[[ DATASET EXTRACT, beginning ]]

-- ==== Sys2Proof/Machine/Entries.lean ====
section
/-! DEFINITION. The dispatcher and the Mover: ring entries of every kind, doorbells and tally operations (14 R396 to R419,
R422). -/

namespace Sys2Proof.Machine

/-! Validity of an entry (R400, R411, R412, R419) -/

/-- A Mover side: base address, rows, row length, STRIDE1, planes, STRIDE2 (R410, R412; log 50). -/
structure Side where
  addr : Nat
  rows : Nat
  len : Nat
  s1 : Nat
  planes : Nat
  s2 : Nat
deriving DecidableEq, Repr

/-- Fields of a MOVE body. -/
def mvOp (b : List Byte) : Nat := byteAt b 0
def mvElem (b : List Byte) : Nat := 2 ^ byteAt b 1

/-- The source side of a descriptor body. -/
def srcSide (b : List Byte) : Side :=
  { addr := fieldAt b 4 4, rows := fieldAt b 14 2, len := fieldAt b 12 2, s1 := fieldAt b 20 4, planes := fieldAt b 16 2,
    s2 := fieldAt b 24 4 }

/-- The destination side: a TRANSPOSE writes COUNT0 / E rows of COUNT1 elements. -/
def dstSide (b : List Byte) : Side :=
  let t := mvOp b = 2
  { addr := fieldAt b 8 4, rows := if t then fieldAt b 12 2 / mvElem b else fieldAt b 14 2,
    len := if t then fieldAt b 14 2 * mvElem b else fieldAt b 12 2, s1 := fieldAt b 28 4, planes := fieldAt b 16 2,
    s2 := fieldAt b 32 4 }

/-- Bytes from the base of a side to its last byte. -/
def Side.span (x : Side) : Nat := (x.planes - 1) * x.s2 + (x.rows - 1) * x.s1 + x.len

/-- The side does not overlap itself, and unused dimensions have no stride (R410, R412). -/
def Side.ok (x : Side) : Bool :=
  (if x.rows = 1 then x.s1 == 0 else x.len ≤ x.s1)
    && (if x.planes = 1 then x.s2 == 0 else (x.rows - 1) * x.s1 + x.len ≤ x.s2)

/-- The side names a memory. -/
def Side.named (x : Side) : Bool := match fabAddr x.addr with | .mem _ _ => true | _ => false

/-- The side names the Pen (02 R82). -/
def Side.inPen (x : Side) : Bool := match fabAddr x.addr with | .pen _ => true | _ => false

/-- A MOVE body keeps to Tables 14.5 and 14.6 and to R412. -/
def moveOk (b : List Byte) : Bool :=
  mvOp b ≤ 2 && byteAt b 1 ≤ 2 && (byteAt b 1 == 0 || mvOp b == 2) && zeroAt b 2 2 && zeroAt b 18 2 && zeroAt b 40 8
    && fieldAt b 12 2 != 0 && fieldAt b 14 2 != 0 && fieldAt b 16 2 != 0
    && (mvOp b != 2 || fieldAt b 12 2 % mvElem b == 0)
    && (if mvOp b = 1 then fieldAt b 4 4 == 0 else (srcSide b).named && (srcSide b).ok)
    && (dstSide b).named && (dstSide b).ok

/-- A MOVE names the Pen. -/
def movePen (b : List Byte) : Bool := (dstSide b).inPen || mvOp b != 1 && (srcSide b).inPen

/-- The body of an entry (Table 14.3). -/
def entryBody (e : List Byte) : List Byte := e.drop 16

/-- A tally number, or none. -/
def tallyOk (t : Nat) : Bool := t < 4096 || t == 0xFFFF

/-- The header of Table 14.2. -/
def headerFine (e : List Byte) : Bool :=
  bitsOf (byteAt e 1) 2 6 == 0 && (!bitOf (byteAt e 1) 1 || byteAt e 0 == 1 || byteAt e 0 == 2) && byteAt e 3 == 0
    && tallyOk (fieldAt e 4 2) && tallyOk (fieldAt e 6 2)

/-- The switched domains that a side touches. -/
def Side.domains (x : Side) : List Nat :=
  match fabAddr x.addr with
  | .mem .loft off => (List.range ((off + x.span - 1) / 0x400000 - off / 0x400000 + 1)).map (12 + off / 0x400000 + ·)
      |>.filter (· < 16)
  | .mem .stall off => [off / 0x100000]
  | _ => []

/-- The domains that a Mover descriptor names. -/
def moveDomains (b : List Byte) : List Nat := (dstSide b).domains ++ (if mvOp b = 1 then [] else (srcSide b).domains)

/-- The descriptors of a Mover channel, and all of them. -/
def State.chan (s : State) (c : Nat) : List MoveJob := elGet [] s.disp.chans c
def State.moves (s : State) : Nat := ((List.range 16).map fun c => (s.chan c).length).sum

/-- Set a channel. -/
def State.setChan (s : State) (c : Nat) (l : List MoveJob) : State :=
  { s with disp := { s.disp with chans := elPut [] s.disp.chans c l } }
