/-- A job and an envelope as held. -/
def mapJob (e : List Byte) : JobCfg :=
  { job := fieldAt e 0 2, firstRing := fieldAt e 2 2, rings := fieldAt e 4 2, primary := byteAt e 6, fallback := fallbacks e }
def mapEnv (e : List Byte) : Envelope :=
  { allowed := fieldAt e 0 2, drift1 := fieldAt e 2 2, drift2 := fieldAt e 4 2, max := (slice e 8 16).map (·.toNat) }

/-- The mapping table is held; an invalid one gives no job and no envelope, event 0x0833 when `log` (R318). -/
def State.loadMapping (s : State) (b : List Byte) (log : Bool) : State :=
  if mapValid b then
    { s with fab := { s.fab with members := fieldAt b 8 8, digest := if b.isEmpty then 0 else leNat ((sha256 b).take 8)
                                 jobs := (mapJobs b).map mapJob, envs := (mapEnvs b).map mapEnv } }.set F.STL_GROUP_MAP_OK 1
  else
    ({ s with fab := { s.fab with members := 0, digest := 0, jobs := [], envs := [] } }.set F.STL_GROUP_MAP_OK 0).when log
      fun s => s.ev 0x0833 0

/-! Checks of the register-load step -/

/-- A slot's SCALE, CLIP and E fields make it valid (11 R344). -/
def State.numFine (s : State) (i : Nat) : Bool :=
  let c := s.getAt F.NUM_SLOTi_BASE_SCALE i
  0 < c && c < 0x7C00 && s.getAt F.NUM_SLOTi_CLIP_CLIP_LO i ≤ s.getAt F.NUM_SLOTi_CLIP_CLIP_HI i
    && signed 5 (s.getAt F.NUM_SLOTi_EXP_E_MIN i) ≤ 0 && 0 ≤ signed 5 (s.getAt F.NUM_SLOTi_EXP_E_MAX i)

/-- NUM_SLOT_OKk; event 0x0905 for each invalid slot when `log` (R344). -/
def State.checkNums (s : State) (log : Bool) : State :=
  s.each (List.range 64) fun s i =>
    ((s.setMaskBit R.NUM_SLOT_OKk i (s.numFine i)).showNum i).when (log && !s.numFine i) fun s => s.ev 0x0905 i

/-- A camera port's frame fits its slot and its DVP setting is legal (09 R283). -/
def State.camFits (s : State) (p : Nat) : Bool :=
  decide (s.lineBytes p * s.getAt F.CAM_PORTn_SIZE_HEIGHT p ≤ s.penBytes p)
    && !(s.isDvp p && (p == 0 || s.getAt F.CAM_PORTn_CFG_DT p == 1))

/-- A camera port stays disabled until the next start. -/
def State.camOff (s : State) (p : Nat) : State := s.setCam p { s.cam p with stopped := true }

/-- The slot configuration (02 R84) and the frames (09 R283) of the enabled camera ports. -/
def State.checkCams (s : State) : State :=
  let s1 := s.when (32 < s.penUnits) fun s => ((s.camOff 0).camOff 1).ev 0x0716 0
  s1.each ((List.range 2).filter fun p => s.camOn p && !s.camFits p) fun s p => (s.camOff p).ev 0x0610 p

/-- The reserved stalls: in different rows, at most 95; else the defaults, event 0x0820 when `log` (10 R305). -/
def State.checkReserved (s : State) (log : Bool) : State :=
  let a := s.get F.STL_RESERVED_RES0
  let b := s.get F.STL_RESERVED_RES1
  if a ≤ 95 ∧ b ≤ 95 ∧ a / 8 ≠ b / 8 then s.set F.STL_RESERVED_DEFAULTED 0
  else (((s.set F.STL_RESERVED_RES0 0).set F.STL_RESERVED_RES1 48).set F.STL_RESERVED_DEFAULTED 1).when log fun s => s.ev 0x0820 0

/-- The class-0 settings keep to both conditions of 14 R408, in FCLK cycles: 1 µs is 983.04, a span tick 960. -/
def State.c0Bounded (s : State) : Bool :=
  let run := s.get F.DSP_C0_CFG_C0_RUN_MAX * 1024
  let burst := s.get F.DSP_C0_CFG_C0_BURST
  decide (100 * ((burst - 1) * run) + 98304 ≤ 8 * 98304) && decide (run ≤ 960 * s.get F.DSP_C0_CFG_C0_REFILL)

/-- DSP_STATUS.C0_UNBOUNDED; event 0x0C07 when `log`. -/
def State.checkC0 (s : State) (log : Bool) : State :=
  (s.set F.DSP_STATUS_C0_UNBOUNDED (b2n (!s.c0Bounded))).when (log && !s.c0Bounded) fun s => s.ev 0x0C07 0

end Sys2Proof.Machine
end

[[ DATASET EXTRACT, end ]]

_TASK TO CARRY OUT_.
From the line that has "to R412. -/" through the line that has "def movePen (b", copy every line exactly as it appears above, and leave out all others.

_EXPECTED ANSWER_.
/-- A MOVE body keeps to Tables 14.5 and 14.6 and to R412. -/
def moveOk (b : List Byte) : Bool :=
  mvOp b ≤ 2 && byteAt b 1 ≤ 2 && (byteAt b 1 == 0 || mvOp b == 2) && zeroAt b 2 2 && zeroAt b 18 2 && zeroAt b 40 8
    && fieldAt b 12 2 != 0 && fieldAt b 14 2 != 0 && fieldAt b 16 2 != 0
    && (mvOp b != 2 || fieldAt b 12 2 % mvElem b == 0)
    && (if mvOp b = 1 then fieldAt b 4 4 == 0 else (srcSide b).named && (srcSide b).ok)
    && (dstSide b).named && (dstSide b).ok

/-- A MOVE names the Pen. -/
def movePen (b : List Byte) : Bool := (dstSide b).inPen || mvOp b != 1 && (srcSide b).inPen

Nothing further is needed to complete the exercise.